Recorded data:
((
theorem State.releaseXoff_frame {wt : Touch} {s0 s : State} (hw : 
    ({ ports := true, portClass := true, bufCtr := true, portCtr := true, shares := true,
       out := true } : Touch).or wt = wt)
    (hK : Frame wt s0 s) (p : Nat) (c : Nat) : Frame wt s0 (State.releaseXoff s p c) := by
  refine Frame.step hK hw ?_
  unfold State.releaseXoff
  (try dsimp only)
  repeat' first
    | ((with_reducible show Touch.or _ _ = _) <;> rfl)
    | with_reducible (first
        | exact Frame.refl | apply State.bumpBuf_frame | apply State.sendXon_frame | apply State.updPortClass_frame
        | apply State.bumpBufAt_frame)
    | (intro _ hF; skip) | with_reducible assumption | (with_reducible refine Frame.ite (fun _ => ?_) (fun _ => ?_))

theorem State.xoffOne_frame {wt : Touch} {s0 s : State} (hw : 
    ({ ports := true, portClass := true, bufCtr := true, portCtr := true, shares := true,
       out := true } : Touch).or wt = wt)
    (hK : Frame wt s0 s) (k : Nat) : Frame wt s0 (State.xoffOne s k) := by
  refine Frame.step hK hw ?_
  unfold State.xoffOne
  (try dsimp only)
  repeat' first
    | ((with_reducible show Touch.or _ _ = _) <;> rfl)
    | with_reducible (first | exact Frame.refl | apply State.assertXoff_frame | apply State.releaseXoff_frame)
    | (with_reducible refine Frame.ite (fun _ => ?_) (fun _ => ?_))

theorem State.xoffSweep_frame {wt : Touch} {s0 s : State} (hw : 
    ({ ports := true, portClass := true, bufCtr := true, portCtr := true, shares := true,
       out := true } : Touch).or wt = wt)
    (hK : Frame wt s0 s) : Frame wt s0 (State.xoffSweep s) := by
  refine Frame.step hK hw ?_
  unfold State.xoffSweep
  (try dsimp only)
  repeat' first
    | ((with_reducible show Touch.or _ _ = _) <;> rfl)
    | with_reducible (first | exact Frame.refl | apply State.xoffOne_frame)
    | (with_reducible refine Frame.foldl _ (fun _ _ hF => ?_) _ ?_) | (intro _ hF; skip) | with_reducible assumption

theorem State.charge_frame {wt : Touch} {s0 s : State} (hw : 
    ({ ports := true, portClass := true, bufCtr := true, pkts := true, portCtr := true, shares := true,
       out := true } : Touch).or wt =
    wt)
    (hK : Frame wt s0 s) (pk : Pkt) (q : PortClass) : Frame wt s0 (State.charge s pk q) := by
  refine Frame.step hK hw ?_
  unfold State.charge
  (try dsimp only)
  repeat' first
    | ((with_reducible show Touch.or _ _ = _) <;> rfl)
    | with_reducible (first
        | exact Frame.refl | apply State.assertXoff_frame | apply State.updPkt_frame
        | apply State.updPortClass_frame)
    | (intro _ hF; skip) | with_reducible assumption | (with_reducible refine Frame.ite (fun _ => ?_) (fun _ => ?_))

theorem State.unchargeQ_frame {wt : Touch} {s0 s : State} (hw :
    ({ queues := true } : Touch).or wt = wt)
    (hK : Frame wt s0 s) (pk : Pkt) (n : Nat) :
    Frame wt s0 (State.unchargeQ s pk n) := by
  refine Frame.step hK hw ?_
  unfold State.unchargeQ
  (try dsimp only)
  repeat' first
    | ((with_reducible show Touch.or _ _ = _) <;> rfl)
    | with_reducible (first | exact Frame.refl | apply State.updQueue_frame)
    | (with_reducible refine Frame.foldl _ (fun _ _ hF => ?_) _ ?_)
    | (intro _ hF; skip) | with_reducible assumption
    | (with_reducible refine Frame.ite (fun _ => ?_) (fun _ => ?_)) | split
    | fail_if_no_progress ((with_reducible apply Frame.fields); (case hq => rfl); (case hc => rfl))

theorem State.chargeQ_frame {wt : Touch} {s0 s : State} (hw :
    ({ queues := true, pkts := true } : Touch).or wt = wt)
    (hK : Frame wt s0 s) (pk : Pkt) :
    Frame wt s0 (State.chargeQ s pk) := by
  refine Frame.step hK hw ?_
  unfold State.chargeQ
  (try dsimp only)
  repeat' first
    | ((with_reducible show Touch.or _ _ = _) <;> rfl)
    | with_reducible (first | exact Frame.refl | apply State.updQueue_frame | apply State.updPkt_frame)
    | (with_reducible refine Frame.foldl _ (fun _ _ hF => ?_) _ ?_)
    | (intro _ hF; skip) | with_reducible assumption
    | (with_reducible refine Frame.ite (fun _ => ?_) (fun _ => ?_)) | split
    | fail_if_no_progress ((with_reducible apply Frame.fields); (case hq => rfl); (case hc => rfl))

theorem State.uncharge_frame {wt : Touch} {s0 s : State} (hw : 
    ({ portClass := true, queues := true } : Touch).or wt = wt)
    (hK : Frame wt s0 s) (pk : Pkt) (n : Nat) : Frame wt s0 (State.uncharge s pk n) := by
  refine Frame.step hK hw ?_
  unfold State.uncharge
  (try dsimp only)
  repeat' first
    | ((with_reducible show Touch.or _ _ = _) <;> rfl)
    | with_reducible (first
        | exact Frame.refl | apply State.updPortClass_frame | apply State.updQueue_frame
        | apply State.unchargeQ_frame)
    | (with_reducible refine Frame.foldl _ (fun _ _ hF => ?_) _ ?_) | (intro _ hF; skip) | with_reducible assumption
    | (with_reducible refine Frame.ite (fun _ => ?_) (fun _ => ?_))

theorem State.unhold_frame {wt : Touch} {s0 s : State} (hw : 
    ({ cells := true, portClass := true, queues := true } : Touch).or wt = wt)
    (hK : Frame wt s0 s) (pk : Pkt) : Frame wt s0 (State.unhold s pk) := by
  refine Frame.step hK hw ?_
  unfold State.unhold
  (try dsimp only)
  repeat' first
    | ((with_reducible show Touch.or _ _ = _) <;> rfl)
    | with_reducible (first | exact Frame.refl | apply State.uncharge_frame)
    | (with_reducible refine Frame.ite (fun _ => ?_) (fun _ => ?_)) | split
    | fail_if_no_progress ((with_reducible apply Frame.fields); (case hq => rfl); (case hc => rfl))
))
((
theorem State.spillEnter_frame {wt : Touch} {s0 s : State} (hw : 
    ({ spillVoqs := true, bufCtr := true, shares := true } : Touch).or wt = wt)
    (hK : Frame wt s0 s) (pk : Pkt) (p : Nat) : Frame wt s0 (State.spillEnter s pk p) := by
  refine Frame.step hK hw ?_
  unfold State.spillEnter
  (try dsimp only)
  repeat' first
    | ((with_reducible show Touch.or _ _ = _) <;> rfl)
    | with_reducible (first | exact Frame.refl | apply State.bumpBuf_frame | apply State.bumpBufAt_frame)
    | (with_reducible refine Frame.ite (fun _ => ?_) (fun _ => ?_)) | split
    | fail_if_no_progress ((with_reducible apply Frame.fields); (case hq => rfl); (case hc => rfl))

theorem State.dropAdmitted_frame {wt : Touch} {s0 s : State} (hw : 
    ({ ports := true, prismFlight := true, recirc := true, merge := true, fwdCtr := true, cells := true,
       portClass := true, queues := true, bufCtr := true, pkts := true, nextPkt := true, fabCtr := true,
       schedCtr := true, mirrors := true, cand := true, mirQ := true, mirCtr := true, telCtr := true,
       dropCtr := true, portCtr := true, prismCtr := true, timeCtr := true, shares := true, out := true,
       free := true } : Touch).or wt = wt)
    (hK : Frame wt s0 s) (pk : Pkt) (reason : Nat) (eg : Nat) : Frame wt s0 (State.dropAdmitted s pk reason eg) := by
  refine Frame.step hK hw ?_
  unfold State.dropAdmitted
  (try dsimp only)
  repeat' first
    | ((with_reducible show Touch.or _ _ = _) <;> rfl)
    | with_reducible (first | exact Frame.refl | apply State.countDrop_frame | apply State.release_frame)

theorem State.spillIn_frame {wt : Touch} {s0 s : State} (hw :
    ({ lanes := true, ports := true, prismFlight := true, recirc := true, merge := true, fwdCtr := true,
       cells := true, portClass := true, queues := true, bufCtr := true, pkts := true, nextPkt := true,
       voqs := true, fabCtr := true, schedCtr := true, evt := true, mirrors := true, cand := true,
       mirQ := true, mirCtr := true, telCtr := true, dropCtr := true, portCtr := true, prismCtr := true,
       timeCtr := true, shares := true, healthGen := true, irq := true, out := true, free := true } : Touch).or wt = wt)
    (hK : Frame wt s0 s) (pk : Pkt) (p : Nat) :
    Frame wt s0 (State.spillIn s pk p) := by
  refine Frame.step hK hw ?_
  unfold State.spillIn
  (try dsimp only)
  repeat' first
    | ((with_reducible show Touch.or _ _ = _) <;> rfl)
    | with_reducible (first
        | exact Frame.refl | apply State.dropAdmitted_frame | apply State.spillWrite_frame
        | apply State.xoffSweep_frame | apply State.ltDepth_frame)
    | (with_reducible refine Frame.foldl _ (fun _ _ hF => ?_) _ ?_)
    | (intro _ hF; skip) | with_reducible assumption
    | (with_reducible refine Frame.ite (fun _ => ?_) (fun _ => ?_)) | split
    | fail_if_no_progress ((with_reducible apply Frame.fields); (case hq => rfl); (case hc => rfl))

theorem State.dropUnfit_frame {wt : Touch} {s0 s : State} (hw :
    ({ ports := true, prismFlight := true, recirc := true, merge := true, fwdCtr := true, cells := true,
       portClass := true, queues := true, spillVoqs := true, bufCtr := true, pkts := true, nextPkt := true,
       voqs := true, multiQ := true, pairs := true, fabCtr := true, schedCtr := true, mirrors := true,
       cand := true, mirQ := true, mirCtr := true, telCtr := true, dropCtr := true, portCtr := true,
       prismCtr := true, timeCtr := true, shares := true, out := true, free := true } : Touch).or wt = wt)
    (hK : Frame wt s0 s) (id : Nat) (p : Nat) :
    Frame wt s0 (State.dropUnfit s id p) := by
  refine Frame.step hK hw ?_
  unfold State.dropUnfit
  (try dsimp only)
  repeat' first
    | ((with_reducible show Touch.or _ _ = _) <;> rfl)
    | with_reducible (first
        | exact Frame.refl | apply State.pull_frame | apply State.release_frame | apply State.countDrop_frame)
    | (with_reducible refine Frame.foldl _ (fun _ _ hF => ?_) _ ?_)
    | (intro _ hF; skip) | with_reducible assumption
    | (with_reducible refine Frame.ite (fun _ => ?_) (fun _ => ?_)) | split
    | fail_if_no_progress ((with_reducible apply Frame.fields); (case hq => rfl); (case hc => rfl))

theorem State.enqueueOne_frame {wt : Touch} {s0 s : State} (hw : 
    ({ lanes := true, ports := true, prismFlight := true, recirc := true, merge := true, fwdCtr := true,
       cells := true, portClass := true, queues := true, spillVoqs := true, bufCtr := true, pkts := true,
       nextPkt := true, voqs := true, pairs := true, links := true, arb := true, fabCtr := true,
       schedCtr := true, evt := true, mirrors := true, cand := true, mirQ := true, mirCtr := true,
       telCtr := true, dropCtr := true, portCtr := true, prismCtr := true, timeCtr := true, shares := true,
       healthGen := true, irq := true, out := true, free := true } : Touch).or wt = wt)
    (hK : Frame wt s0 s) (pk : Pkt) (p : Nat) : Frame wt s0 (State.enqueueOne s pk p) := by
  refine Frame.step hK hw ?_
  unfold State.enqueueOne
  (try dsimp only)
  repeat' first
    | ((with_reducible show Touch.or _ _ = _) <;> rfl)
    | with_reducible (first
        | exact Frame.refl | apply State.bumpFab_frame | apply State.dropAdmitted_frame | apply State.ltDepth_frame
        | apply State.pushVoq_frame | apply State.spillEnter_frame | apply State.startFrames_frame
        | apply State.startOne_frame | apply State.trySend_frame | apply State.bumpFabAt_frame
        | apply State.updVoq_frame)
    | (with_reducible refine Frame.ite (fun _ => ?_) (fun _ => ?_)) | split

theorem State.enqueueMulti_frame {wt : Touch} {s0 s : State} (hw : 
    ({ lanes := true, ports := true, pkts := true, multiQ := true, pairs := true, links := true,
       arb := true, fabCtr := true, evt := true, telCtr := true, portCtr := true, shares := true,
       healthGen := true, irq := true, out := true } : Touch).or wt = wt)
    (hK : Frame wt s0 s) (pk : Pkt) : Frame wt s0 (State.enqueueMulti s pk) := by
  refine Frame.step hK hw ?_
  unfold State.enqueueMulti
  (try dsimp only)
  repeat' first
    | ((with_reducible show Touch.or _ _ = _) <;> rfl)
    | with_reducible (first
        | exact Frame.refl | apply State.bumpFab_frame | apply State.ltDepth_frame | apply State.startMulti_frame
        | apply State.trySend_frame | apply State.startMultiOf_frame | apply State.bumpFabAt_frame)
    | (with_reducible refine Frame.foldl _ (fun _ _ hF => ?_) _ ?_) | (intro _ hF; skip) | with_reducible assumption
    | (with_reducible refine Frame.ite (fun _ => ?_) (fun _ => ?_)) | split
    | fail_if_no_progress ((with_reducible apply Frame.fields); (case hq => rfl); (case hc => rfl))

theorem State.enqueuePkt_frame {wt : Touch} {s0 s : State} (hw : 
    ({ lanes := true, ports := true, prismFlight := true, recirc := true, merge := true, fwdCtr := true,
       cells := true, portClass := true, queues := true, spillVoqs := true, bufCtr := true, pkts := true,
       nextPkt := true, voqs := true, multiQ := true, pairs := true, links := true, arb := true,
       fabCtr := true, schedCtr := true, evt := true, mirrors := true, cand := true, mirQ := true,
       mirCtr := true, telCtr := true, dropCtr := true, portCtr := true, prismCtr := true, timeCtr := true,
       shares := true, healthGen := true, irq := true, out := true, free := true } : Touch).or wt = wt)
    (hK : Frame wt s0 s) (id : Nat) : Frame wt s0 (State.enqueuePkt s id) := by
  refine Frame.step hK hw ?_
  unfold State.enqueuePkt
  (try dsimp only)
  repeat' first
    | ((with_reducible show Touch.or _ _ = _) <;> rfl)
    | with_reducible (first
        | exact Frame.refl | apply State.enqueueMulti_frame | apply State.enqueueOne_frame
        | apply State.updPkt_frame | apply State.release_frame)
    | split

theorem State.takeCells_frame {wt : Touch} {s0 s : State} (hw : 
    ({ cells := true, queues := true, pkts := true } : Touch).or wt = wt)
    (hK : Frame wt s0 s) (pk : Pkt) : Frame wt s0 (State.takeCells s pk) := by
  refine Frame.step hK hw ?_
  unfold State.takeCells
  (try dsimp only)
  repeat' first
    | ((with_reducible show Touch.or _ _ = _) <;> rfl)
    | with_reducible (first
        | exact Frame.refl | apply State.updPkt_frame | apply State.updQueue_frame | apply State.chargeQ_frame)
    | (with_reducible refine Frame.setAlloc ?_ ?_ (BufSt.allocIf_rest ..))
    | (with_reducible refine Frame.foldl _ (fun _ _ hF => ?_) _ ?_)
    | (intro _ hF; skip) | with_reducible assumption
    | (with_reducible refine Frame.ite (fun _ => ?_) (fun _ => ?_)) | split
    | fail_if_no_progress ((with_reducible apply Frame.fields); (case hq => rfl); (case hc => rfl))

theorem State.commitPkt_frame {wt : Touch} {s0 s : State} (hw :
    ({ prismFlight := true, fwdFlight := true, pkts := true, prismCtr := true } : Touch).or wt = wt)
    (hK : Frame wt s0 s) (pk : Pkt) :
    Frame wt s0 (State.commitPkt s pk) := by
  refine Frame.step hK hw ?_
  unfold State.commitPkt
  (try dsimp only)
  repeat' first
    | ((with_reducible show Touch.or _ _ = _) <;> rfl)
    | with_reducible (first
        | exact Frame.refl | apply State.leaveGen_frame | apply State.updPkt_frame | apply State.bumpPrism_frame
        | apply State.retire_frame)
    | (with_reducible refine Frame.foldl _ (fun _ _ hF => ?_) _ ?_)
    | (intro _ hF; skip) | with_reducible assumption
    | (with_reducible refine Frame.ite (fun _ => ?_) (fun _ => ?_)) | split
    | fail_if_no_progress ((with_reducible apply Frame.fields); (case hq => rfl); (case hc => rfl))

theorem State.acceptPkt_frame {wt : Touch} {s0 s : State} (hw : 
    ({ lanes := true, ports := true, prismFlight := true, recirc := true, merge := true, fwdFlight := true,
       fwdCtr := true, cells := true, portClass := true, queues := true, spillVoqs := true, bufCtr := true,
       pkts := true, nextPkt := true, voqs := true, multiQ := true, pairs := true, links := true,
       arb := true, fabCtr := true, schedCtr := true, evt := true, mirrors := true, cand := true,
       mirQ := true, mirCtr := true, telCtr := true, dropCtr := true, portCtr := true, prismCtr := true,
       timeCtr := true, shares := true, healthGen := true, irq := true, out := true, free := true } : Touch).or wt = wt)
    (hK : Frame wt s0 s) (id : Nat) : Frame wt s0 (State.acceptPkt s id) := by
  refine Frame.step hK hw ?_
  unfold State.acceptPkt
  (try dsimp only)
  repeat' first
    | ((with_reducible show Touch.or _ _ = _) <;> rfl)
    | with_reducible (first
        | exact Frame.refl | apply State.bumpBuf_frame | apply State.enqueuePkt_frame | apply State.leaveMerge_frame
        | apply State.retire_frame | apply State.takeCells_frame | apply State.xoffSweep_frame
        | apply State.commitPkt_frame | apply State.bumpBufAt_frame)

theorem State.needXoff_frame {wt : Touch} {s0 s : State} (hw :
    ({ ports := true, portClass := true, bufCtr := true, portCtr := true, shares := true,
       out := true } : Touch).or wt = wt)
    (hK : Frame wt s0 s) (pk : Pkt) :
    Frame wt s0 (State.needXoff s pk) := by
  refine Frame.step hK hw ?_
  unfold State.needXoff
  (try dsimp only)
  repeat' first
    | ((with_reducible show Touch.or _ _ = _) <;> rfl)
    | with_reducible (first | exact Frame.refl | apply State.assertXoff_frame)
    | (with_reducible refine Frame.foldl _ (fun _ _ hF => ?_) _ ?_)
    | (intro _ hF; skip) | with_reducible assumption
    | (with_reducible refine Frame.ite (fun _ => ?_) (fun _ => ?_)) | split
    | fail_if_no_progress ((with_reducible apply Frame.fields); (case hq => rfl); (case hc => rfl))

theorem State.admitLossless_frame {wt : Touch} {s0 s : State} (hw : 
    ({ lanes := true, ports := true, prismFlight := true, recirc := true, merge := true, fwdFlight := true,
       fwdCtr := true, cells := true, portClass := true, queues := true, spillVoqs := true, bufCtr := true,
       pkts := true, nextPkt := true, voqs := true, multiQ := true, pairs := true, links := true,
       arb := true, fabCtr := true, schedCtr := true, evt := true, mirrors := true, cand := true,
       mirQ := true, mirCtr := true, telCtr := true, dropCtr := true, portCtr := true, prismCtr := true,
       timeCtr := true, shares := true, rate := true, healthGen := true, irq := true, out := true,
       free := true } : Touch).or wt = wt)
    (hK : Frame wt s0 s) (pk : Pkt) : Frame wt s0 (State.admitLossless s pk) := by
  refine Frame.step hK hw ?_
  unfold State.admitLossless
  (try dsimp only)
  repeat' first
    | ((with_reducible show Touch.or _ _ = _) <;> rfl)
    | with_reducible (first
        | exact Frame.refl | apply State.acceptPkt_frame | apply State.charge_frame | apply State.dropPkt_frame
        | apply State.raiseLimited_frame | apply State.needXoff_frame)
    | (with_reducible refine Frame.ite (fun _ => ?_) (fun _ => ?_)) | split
))
Please give back, exactly as it stands above, the stretch from the line with "State.updPkt_frame | apply State.release_frame)" through the line with "cells := true, queues", and no line outside it.

        | apply State.updPkt_frame | apply State.release_frame)
    | split

theorem State.takeCells_frame {wt : Touch} {s0 s : State} (hw : 
    ({ cells := true, queues := true, pkts := true } : Touch).or wt = wt)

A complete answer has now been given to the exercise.